Но как же все-таки он не почувствовал, что занозил ступню?

Впрочем, это не важно. Помнишь, как ты собирал каури[41] во время прилива, а потом нес их домой, притом каждая казалась драгоценным камнем – такими совершенными они были на ощупь, будто кто-то их выточил; а маленькие оранжевые гребешки, жемчужные устричные раковины, крошечные осколки изумрудного стекла, живой рак-отшельник, спинной хребет ската; однажды – никогда этого не забыть – ему попалась отполированная морскими волнами, иссохшая человеческая челюсть с зубами, казавшимися такими прекрасными среди раковин и гальки. Мама, мама, посмотри, что я нашел! Смотри, мама, смотри!

Однако вернемся к занозе. Жена была явно недовольна.

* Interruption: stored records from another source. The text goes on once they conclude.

-- ==== Sys2Proof/Tests/Slice0.lean ====
section
/-! SUPPORT. Tests: words written out from the encodings of 30_encoding.md, single steps whose expected results are the
vectors of 95_test_vectors.md (named beside each), and a witness for the hypotheses of each statement. -/

namespace Sys2Proof.Tests

open Sys2Proof Sys2Proof.Machine

-- Helpers

/-- A view of the next state, if there is one. -/
def after {α : Type} (o : Host.Outcome State Fault Refusal) (f : State → α) : Option α :=
  match o with
  | .next s => some (f s)
  | .fault _ => none
  | .refused _ => none

/-- The refusal, if the outcome is one. -/
def refusal (o : Host.Outcome State Fault Refusal) : Option Refusal :=
  match o with
  | .next _ => none
  | .fault _ => none
  | .refused r => some r

/-- Instance P right after reset. -/
def p0 : State := State.reset

/-- A MUXED = 1 variant of instance P right after reset. -/
def m0 : State := State.resetOf { Build.instanceP with MUXED := true }

/-- The free bits of a pool of 16 in which the lowest n blocks are held. -/
def held (n : Nat) : List Bool := List.replicate n false ++ List.replicate (16 - n) true

/-- Block h filled with samples. -/
def withBlock (h : Nat) (xs : List Sample) (s : State) : State :=
  xs.zipIdx.foldl (fun s x => writeSample h x.2 x.1 s) s

/-- RAW filled from word j on. -/
def withRaw (j : Nat) (ws : List Word) (s : State) : State :=
  ws.zipIdx.foldl (fun s x => writeRaw (j + x.2) x.1 s) s

/-- Four samples of a block. -/
def samples (h : Nat) (s : State) : List Sample := (List.range 4).map (poolSample s h)

/-- A queue of instance P. -/
def ring (slots : List Slot) (head tail : Nat) (borrow : Bool) : Queue :=
  { slots := slots, head := head, tail := tail, borrow := borrow, drop := 1 }

/-- Instance P with queue 0 as given and the blocks of both queues allocated. -/
def q0 (u : Queue) : State := { p0 with queues := [u, Queue.empty p0.build], free := held 3 }

-- Well-formedness: one ill-formed term for each check

theorem test_wf_qavail : (Instr.qavail 16).wellFormed = false ∧ (Instr.qavail 15).wellFormed = true := by decide
theorem test_wf_qread : (Instr.qread 16).wellFormed = false ∧ (Instr.qread 15).wellFormed = true := by decide
theorem test_wf_qfree : (Instr.qfree 16).wellFormed = false ∧ (Instr.qfree 15).wellFormed = true := by decide
theorem test_wf_qclear : (Instr.qclear 16).wellFormed = false ∧ (Instr.qclear 15).wellFormed = true := by decide

-- Words, field by field: CMD = OP Z1 Q Z0 (R141, R147)

theorem test_word_nop : decode (.cmd 0b00000000_0000_0000_0000000000000000) = .ok .nop := by decide
theorem test_word_start : decode (.cmd 0b00000001_0000_0000_0000000000000000) = .ok .start := by decide
theorem test_word_stop : decode (.cmd 0b00000010_0000_0000_0000000000000000) = .ok .stop := by decide
theorem test_word_detrst : decode (.cmd 0b00000011_0000_0000_0000000000000000) = .ok .detrst := by decide
theorem test_word_qavail : decode (.cmd 0b00010000_0000_0110_0000000000000000) = .ok (.qavail 6) := by decide
theorem test_word_qread : decode (.cmd 0b00010001_0000_0010_0000000000000000) = .ok (.qread 2) := by decide
theorem test_word_qfree : decode (.cmd 0b00010010_0000_1000_0000000000000000) = .ok (.qfree 8) := by decide
theorem test_word_qclear : decode (.cmd 0b00010011_0000_1111_0000000000000000) = .ok (.qclear 15) := by decide

/-- CMD-7 to CMD-10. -/
theorem test_word_reserved_cmd :
    [0x00010000, 0x04000000, 0x10100000, (0x12000001 : Word)].map (fun w => (decodeCmd w, isReservedCmd w)) =
      [(none, true), (none, true), (none, true), (none, true)] ∧
    decode (.cmd 0x04000000) = .error .reservedCmd := by decide

-- BUS = W SZ A (R142, R148)

theorem test_word_rd32 : decode (.bus 0b0_10_0000000000011000 0) = .ok (.rd32 0x018) := by decide
theorem test_word_rd16 : decode (.bus 0b0_01_1000000000100110 0) = .ok (.rd16 0x8026) := by decide
theorem test_word_rd8 : decode (.bus 0b0_00_0000000000000001 0) = .ok (.rd8 1) := by decide
theorem test_word_wr32 : decode (.bus 0b1_10_0000000000010100 0x01000000) = .ok (.wr32 0x014 0x01000000) := by decide
theorem test_word_wr16 : decode (.bus 0b1_01_0000000000100000 1) = .ok (.wr16 0x020 1) := by decide
theorem test_word_wr8 : decode (.bus 0b1_00_0100000000000000 7) = .ok (.wr8 0x4000 7) := by decide
theorem test_word_reserved_bus : decode (.bus 0b0_11_0000000000000000 0) = .error (.reservedBus false) ∧
    decode (.bus 0b1_11_0000000000000000 0) = .error (.reservedBus true) := by decide

-- DMA = V DATA (R143), EVT = FULL HALF (R144), PHASE (R145)

theorem test_word_dmaWr : decode (.dma 0b1_00000000000000000000000000010010) = .ok (.dmaWr 0x12) := by decide
theorem test_word_no_beat : decode (.dma 0b0_00000000000000000000000000010010) = .error .noBeat := by decide
theorem test_word_evHalf : decode (.evt 0b01) = .ok .evHalf := by decide
theorem test_word_evFull : decode (.evt 0b10) = .ok .evFull := by decide
theorem test_word_other_events : decode (.evt 0b00) = .error .noEvent ∧ decode (.evt 0b11) = .error .reservedEvt := by
  decide
theorem test_word_isr : decode (.phase 0b000) = .ok .isr := by decide
theorem test_word_acq : decode (.phase 0b001) = .ok .acq := by decide
theorem test_word_dl : decode (.phase 0b010) = .ok .dl := by decide
theorem test_word_det : decode (.phase 0b011) = .ok .det := by decide
theorem test_word_mux : decode (.phase 0b100) = .ok .mux := by decide
theorem test_word_qpush : decode (.phase 0b101) = .ok .qpush := by decide
theorem test_word_reserved_phase : decode (.phase 0b110) = .error .reservedPhase ∧
    decode (.phase 0b111) = .error .reservedPhase := by decide

-- The table's numbering of bits

theorem test_table_words :
    decodeTableWord 32 0x13030000 = some (.qclear 3) ∧ decodeTableWord 19 0x20018 = some (.rd32 0x018) ∧
    decodeTableWord 24 0x60014 = some (.wr32 0x014 0) ∧ decodeTableWord 56 (0x60020 + 5 * 2 ^ 19) = some (.wr32 0x020 5) ∧
    decodeTableWord 33 0x100000012 = some (.dmaWr 0x12) ∧ decodeTableWord 40 0x012 = none ∧
    decodeTableWord 2 0b01 = some .evHalf ∧ decodeTableWord 8 0b10 = some .evFull ∧
    decodeTableWord 3 0b001 = some .acq ∧ decodeTableWord 8 0b101 = some .qpush := by decide

theorem test_fetch_runs_the_word :
    after (step (p0.withFetchWord 32 0x01000000)) (fun s => (s.run, s.result, s.inputs)) = some (true, 1, []) ∧
    after (step (p0.withFetchWord 40 0x100000012)) (fun s => (rawWord s 0, s.dmaPos)) = some (0x12, 1) ∧
    after (step (p0.withFetchWord 8 0b10)) (fun s => (s.evPend, s.evKind)) = some (false, .full) := by decide

-- Session commands

/-- CMD-6. -/
theorem test_nop : after (exec .nop { p0 with result := 5 }) (fun s => s.result) = some 5 := by decide

/-- CMD-1 and CMD-2. -/
theorem test_start : after (exec .start p0) (fun s => (s.run, s.result, statusWord s)) = some (true, 1, 1) ∧
    after (exec .start { p0 with run := true }) (fun s => (s.run, s.result)) = some (true, 0) := by decide

/-- CMD-11: E = 0, F = 1 and G = 2 return to the pool. -/
theorem test_start_empties : after
    (exec .start { p0 with free := held 3, dlHead := 2, muxIn := [some 2, none],
                           dlSlot := [[none, some 0, none, none], [none, none, none, some 1]] })
    (fun s => (poolFree s, s.dlHead, s.muxIn, s.dlSlot.flatten.all Option.isNone)) =
    some (16, 0, [none, none], true) := by decide

/-- CMD-3 and CMD-4. -/
theorem test_stop : after (exec .stop { p0 with run := true }) (fun s => (s.run, s.result)) = some (false, 1) ∧
    after (exec .stop p0) (fun s => (s.run, s.result)) = some (false, 0) := by decide

/-- CMD-5. -/
theorem test_detrst : after
    (exec .detrst { p0 with cfg := { p0.cfg with inhib := 2 }, det := { p0.det with sigcount := 3, wdog := 4 },
                            chans := [{ Chan.zero with nest := 7 }, { Chan.zero with nest := 9 }] })
    (fun s => (s.det.sigcount.toInt, s.det.wdog, s.chans, s.result)) =
    some (-2, 0, [Chan.zero, Chan.zero], 1) := by decide

-- Queue commands

/-- Q-14, Q-17. -/
theorem test_qavail : after (exec (.qavail 0) (q0 (ring [none, none, some 0] 0 2 false))) (fun s => s.result) = some 1 ∧
    after (exec (.qavail 1) m0) (fun s => (s.err.cmderr, s.result)) = some (true, 0) := by decide

/-- Q-5, Q-6. -/
theorem test_qread :
    after (exec (.qread 0) (q0 (ring [some 0, some 1, none] 2 0 false))) (fun s => (s.result, (queueAt s 0).borrow)) =
      some (0, true) ∧
    after (exec (.qread 0) (q0 (ring [some 0, some 1, none] 2 0 true))) (fun s => s.result) = some 0xFFFFFFFF := by decide

/-- Q-13, Q-16. -/
theorem test_qread_nothing : after (exec (.qread 0) p0) (fun s => s.result) = some 0xFFFFFFFF ∧
    after (exec (.qread 2) { p0 with result := 5 }) (fun s => (s.result, s.err.cmderr)) = some (5, true) := by decide

/-- Q-7, Q-12. -/
theorem test_qfree :
    after (exec (.qfree 0) (q0 (ring [some 0, some 1, none] 2 0 true)))
      (fun s => (s.result, qptrWord (queueAt s 0), queueCount s.build (queueAt s 0), poolFree s)) =
      some (1, 0x00102, 1, 14) ∧
    after (exec (.qfree 0) p0) (fun s => s.result) = some 0 := by decide

/-- Q-15. -/
theorem test_qclear : after (exec (.qclear 0) (q0 (ring [some 2, none, some 1] 1 2 true)))
    (fun s => (s.result, (queueAt s 0), s.free)) =
    some (2, ring [none, none, none] 0 0 false, [false, true, true] ++ List.replicate 13 true) := by decide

– Что это значит – не заметил? – с презрением спросила она тогда.

– Да, не заметил, и все.

– Не хочешь ли ты сказать, что, если я воткну тебе в ногу булавку, ты и этого не почувствуешь?

– Этого я не говорил.

И тут она неожиданно воткнула в его лодыжку булавку, с помощью которой вынимала занозу, а он в это время смотрел в другую сторону и ничего не чувствовал, пока она не закричала в ужасе. Опустив глаза, он увидел, что булавка наполовину вошла в щиколотку.

– Вынь ее, – сказал он. – Как бы не началось заражение крови.

– Неужели ты ничего не чувствуешь?

– Да вынь же ее!

– Неужели не больно?

– Больно ужасно. Вынь ее.

– С тобой что-то происходит!

– Я же сказал – больно ужасно. Ты что, не слышишь?

Зачем они так с ним?

Когда я был возле моря, мне дали деревянную лопатку, чтобы я копался в прибрежном песке. Я вырывал ямки размером с чашку, и их заливало водой, а потом и море не смогло добраться до них.

Год назад врач сказал:

– Закройте глаза. А теперь скажите, я двигаю вашим большим пальцем ноги вверх или вниз?

– Вверх, – отвечал он.

– А теперь?

– Вниз. Нет, вверх. Пожалуй, вверх.

Странно, с чего это нейрохирургу вздумалось вдруг забавляться с пальцами чужих ног.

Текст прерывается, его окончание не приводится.